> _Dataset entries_
════════

/-- One piece of a receive stream. -/
def takePiece (i : Nat) (t : PlanStream) (x : Piece) (s : State) : State :=
  let o := opAt s i
  let j := x.idx
  let s := bump s Reg.COLL_PIECE_RX_CNT (bnat x.data.isSome)
  let s := if x.empty then colInvalid i t.peer s
    else if x.data.isNone then colError Reg.COLL_ERR_PIECE_LOST 1 t.peer 0x0560 false o s else s
  let n := pieceLen o.blk j
  if o.op = 2 then
    (if x.empty then s
     else if j = 0 then takeHeader i t.peer x.data s
     else
      let c := ((o.counts.find? (·.1 == t.peer)).bind (·.2)).getD 0
      colWrite i (rowBase o t.peer + (4096 * j - 64)) (min 4096 (c * o.rs - (4096 * j - 64))) x.data s)
  else if o.op = 4 then colWrite i (4096 * j) n x.data s
  else if (o.op = 5 ∨ o.op = 6) ∧ t.phase = 0 then contribute i j t.peer x.data s
  else colWrite i (t.peer * o.blk + 4096 * j) n x.data s

/-- The pieces a command expects on a receive stream; an A2AV knows them from the header. -/
def piecesDue (o : ColOp) (t : PlanStream) : Nat :=
  if o.op = 2 then
    (match o.counts.find? (·.1 == t.peer) with
     | none => 1
     | some (_, none) => 0
     | some (_, some n) => ceilDiv (64 + n * o.rs) 4096)
  else ceilDiv o.blk 4096

/-- Take the pieces that have arrived on one stream, at most `fuel`. -/
def drainStream (i : Nat) (t : PlanStream) : Nat → State → State
  | 0, s => s
  | fuel + 1, s =>
    let o := opAt s i
    let j := tget 0 o.seen t.stream
    match s.fab.rxPieces.find? (fun x => x.slice == sliceOf s o.part && x.stream == t.stream && x.idx == j) with
    | some x =>
      if j < piecesDue o t then
        drainStream i t fuel (takePiece i t x (modOp i (fun o => { o with seen := tput 0 o.seen t.stream (j + 1) }) s))
      else s
    | none => s

/-- Every command takes the pieces that have arrived for it. -/
def colAdvance (s : State) : State :=
  (List.range s.coll.ops.length).foldl (fun s i =>
    let o := opAt s i
    ((planOf s o.G o.pc).streams.filter (·.recv)).foldl (fun s t => drainStream i t (s.fab.rxPieces.length + 1) s) s) s

/-! ### Exchange within the package (R330) -/

/-- Copy a range within the package, word by word: bad words stay bad. -/
def colCopy (i : Nat) (o : ColOp) (off n d : Nat) (s : State) : State :=
  let bad := colBad s o off n
  let s := colWrite i d n (some (colBytes s o off n)) s
  let q := opAt s i
  let s := bad.foldl (fun s w =>
    let x := q.dst + d + (w - off)
    if q.dstHub then (match hubPhys s q.part x with | some a => setBad s a true | none => s) else spmPoison q.G x 8 s) s
  bump s Reg.COLL_LOCAL_BYTE_CNT n

/-- Member `o` delivers to the i-th command, which is a member on this package. -/
def localPair (o : ColOp) (i : Nat) (s : State) : State :=
  let q := opAt s i
  if q.met.contains o.rank ∨ !colPair o o.rank q.rank then s
  else
    let s := modOp i (fun q => { q with met := o.rank :: q.met }) s
    let r := colSource s o q.rank
    match o.op with
    | 2 =>
      (match (a2avRows s o q.rank).1 with
       | some n => colCopy i o r.1 r.2 (rowBase q o.rank) (colCount i o.rank (min n o.cap) s)
       | none => colWrite i (4 * o.rank) 4 none s)
    | 1 => colCopy i o r.1 r.2 (o.rank * o.blk) s
    | 3 => colCopy i o r.1 r.2 (o.rank * o.blk) s
    | 4 => colCopy i o r.1 r.2 0 s
    | _ =>
      let ps := colPieces s o [] r.1 r.2
      (ps.zip (List.range ps.length)).foldl (fun s p => contribute i p.2 o.rank p.1 s) (bump s Reg.COLL_LOCAL_BYTE_CNT o.blk)

/-- The commands of the frame that are members of the same collective on this package. -/
def peersOf (s : State) (o : ColOp) : List Nat :=
  (List.range s.coll.ops.length).filter (fun k =>
    let q := opAt s k
    q.op == o.op && q.gid == o.gid && q.k == o.k && q.part == o.part)

/-! ### The commands -/

/-- The rank of a context in a group. -/
def rankIn (s : State) (g G : Nat) : Nat := (findIdx? (· == (pkgId s, G)) (groupMembers (groupEnt s g))).getD 0

/-- A command starts: its send pieces are held ready, it exchanges with the members that have started on this package, and
it takes what has arrived. -/
def startCol (op G : Nat) (a : BitVec 112) (s : State) : State :=
  let pc := pcOf s G
  let p := ownerOf s G
  let g := fld a 111 104
  let k := (s.coll.ops.filter (fun q => q.G == G && q.op == op && q.gid == g)).length
  let o : ColOp := { ColOp.none with G := G, op := op, pc := pc, args := a, k := k, part := p, rank := rankIn s g G }
  let i := s.coll.ops.length
  let s := { s with coll := { s.coll with ops := s.coll.ops ++ [o] } }
  let plan := planOf s G pc
  let s := if plan.start < rd s Reg.TICK_SLOT then colLate o s else s
  let sends := plan.streams.filter (fun t => !t.recv && t.phase == 0)
  let pieces := (sends.map (fun t =>
    let ps := colSend s o t.peer
    (ps.zip (List.range ps.length)).map (fun x => (⟨sliceOf s p, t.stream, x.2, false, x.1⟩ : Piece)))).foldr (· ++ ·) []
  let s := { s with fab := { s.fab with txPieces := s.fab.txPieces ++ pieces } }
  let ds := (sends.map (·.peer) ++ (peersOf s o).map (fun k => (opAt s k).rank)).filter (colPair o o.rank)
  let s := (ds.map (colSource s o)).eraseDups.foldl (fun s r => colRead o r.1 r.2 s) s
  let s := if op = 2 then
      (let s := if ds.any (fun d => decide (o.cap < ((a2avRows s o d).1.getD 0))) then
          setEvent Reg.COLL_ERR_SEND_CLIP 4 0x0D05 p 0 pc noRecord s else s
       colWrite i (4 * colNp s o) (1024 - 4 * colNp s o) (some []) s)
    else if op = 5 ∨ op = 6 then
      (let n := if o.red = 1 then colNp s o * o.blk else o.blk
       let d := drawBytes n s
       hubWrite p (fld a 38 21 * 256) d.1 d.2)
    else s
  let s := (peersOf s o).foldl (fun s j => localPair (opAt s j) i (if j = i then s else localPair o j s)) s
  showColl (colAdvance s)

════════

Look back at the entries above. Retype the line with "let pieces := (sends.map (fun t =>", the line with "let s := if op = 2 then", and all lines in between.

> _Answer for the task_
  let pieces := (sends.map (fun t =>
    let ps := colSend s o t.peer
    (ps.zip (List.range ps.length)).map (fun x => (⟨sliceOf s p, t.stream, x.2, false, x.1⟩ : Piece)))).foldr (· ++ ·) []
  let s := { s with fab := { s.fab with txPieces := s.fab.txPieces ++ pieces } }
  let ds := (sends.map (·.peer) ++ (peersOf s o).map (fun k => (opAt s k).rank)).filter (colPair o o.rank)
  let s := (ds.map (colSource s o)).eraseDups.foldl (fun s r => colRead o r.1 r.2 s) s
  let s := if op = 2 then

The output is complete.